Re: M2 NVME support

From: Freddie Cash <fjwcash_at_gmail.com>
Date: Thu, 13 Apr 2023 16:43:31 UTC
>
> Le jeu. 13 avr. 23 à 13:25:36 +0200, egoitz@ramattack.net <
> egoitz@ramattack.net>
> > We are in the process of buying new hardware for use with FreeBSD and
> > ZFS. We are planning whether to buy M2 NVME disks or just SATA SSD disks
> > (probably Samsung PM* ones).
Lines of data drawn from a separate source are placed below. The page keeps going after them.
/-- R36, R69 to R77, R173: a choice waits for an evaluation of the last unit, repeats a burst, or takes the first entry
of the ranking: the highest class, then the priority mark, then the distance to go, then the oldest. The sweep candidate
is placed first where the sweep is on and no eligible entry is above SWEEP. A chosen unit that cannot have a context
gives way to the first eligible entry whose unit is ACTIVE. A burst leaves a waiting request as it was (log 17). A
scheduler begins after a restore with the ACTIVE units whose votes were saved, in the order of the ranking, each having
one choice before the ranking is made (log 32). When a choice is made, `SettleFrame` states. -/
def Obligations.SchedulerChoice : Prop :=
  ∀ (s : State) (d : DriveId) (m : MountRec), s.mounts.get d = some m →
    (s.lastEvaluating d = true →
      s.choose d = s.setSched d { s.scheds.get d with state := .waiting }) ∧
    (∀ (u : Nat) (start : State → Nat → Nat → State), s.lastEvaluating d = false →
      (∀ (t : State) (w n : Nat), start t w n = (({ t.newWork with
        scheds := t.scheds.set d { t.scheds.get d with
          state := .attempting, last := some w, burst := n
          savedUnits := (t.scheds.get d).savedUnits.filter fun x => x != w }
        attempts := t.attempts.set d (some
          ⟨w, if (t.scheds.get d).position = some (m.snap.target w) then .needRead else .needPosition,
            m.snap.target w, m.snap.readParams w, m.snap.b, false⟩) }) : State)) →
      ((s.scheds.get d).last = some u → s.isActive d u = true →
        (∃ i c, s.ctxOf d u = some (i, c) ∧ c.phase = .collecting) → (s.scheds.get d).burst < m.snap.burst →
        (∀ e ∈ s.eligibles d, effRank (s.effOf d e) ≤ effRank ((s.entryOf d u).bind (s.effOf d))) →
        s.choose d = start s u ((s.scheds.get d).burst + 1)) ∧
      (∀ saved : List Entry, saved = (s.eligibles d).filter (fun e =>
          (s.scheds.get d).savedUnits.contains e.unit && s.isActive d e.unit) → s.burstUnit d m = none →
        ∀ e before after, saved = before ++ e :: after →
          (∀ x ∈ before, lexLt (s.rankKey d m e) (s.rankKey d m x) = true) →
          (∀ x ∈ after, lexLt (s.rankKey d m x) (s.rankKey d m e) = false) →
          s.choose d = start (s.setCtxReq d none) e.unit 1) ∧
      (s.burstUnit d m = none → (∀ e ∈ s.eligibles d, e.unit ∈ (s.scheds.get d).savedUnits →
          s.isActive d e.unit = false) → ∀ q : State, q = s.sweepStep d →
        (q.eligibles d = [] →
          s.choose d = (q.setCtxReq d none).setSched d { q.scheds.get d with state := .idle }) ∧
        ∀ e before after, q.eligibles d = before ++ e :: after →
          (∀ x ∈ before, lexLt (q.rankKey d m e) (q.rankKey d m x) = true) →
          (∀ x ∈ after, lexLt (q.rankKey d m x) (q.rankKey d m e) = false) →
          (q.isActive d e.unit = true → s.choose d = start (q.setCtxReq d none) e.unit 1) ∧
          (∀ i, q.isActive d e.unit = false → q.openCount d < q.settings.quota.get d → q.freeCtx = some i →
            (∀ x, q.ctxReq.get x = none) → s.choose d = start (q.openContext i d m e.unit) e.unit 1) ∧
          ∀ r : State, q.isActive d e.unit = false →
            ((q.openCount d < q.settings.quota.get d ∧ (q.freeCtx = none ∨ ∃ x, q.ctxReq.get x ≠ none) ∧
                r = q.setCtxReq d (some e.unit)) ∨
              (q.settings.quota.get d ≤ q.openCount d ∧ r = q.setCtxReq d none)) →
            ((∀ x ∈ q.eligibles d, q.isActive d x.unit = false) →
              s.choose d = r.setSched d { r.scheds.get d with state := .waiting }) ∧
            ∀ e' before' after', (q.eligibles d).filter (fun x => q.isActive d x.unit) = before' ++ e' :: after' →
              (∀ x ∈ before', lexLt (q.rankKey d m e') (q.rankKey d m x) = true) →
              (∀ x ∈ after', lexLt (q.rankKey d m x) (q.rankKey d m e') = false) →
              s.choose d = start r e'.unit 1)) ∧
    ((m.sweepOn = false ∨ ∃ e ∈ s.eligibles d, 2 < effRank (s.effOf d e)) → s.sweepStep d = s) ∧
    (m.sweepOn = true → (∀ e ∈ s.eligibles d, effRank (s.effOf d e) ≤ 2) →
      (∀ u, m.cursor ≤ u → u < m.u → s.isTerminal d u = false →
        (∀ w, m.cursor ≤ w → w < u → s.isTerminal d w = true) →
        ((s.demand d u .sweep).2 = .dropped → s.sweepStep d = s) ∧
        ((s.demand d u .sweep).2 = .merged ∨ (s.demand d u .sweep).2 = .inserted →
          s.sweepStep d = (s.demand d u .sweep).1.setMount d
            (some { m with cursor := u + 1, sweepOn := decide (u + 1 < m.u) }))) ∧
      ((∀ w, m.cursor ≤ w → w < m.u → s.isTerminal d w = true) → ∀ off : State,
        off = s.setMount d (some { m with cursor := m.u, sweepOn := false }) →
        s.sweepStep d = if s.works.get d = [] then off.raiseBoth .workIdle else off)) ∧
    ∀ (t : State) (e : Entry) (pos : Nat), pos = (t.scheds.get d).position.getD 0 →
      t.rankKey d m e = [4 - effRank (t.effOf d e), if t.marked d e then 0 else 1] ++
        (match m.snap.kind with
          | .floppy => [(m.snap.target e.unit - pos) + (pos - m.snap.target e.unit), m.snap.target e.unit]
          | .cartridge => [if m.snap.target e.unit < pos then 1 else 0, m.snap.target e.unit])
How is you experience with them?. Do you
> > recommend one over the another?. Is perhaps better support from some of
> > them from a specificic version to newer?. Or do they perhaps work better
> > with some specific disk controller?.
>

There were issues in the past where NVMe drives were "too fast" for ZFS,
and various bottlenecks were uncovered.  Most (all?) of those have been
fixed over the past couple years.  These issues were found on pools using
all NVMe drives in various configurations for data storage (multiple raidz
vdevs; multiple mirror vdevs).  This was back when PCIe 3.0 NVMe drives
were all the rage, or maybe when PCIe 4.0 drives first started appearing?

If you're running a recent release of FreeBSD (13.x) with the newer
versions of OpenZFS 2.x, then you shouldn't have any issues using NVMe
drives.  The hard part will be finding drives with MLC or 3D TLC NAND chips
in multiple channels, with a large SLC cache, and lots of RAM onboard using
good controllers, in order to get consistent, strong performance during
writes.  Especially when the drive is near full.  Too many drives are
moving to QLC NAND, or using DRAM-less controllers (using system RAM as a
buffer) in order to reduce the cost.  You'll want to do your research into
the technology used on the drive before buying any specific drive.

SATA SSDs will perform better than hard drives, but will be limited by the
SATA bus to around 550 MBps of read/write throughput.  NVMe drives will
provide multiple GBps of read/write throughput (depending on the drive and
PCIe bus version).  Finding a motherboard that supports more than 2 M.2
slots will be very hard.  If you want more than 2 drives, you'll have to
look into PCIe add-in boards with M.2 slots.  Really expensive ones will
include PCIe switches onboard so they'll work in pretty much any
motherboard with spare x16 slots (and maybe x8 slots, with reduced
performance?).  Less expensive add-in boards require PCIe bifurcation
support in the BIOS, and will only work in specific slots on the
motherboard.

My home ZFS server uses an ASUS motherboard with PCIe bifurcation support,
has an ASUS Hyper M.2 expansion card in the second PCIe x16 slot, with 2 WD
Blue M.2 SSDs installed (card supports 4 M.2 drives).  These are used to
create a root pool using a single mirror vdev.  /, /usr, and /var are
mounted from there.  There's 6x hard drives in a separate data pool using
multiple mirror vdevs, with /home mounted from there (this pool has been
migrated from IDE drives to SATA, from FreeBSD to Linux, and from raidz to
mirror vdevs at various points in the past, without losing any data so far;
yay ZFS!).

At work, all our ZFS servers use 2.5" SATA SSDs for the root pool, and for
separate L2ARC/SLOG devices, with 24-90 SATA hard drives for the storage
pool.  These are all running FreeBSD 13.x.

If you want the best performance, and money isn't a restriction, then
you'll want to look into servers that have U.2 (or whatever the next-gen
small form factor interface name is) slots and backplanes.  The drives cost
a lot more than regular M.2 SSDs, but provide a lot more performance.
Especially in AMD EPYC servers with 128 PCIe lanes to play with.  :)

-- 
Freddie Cash
fjwcash@gmail.com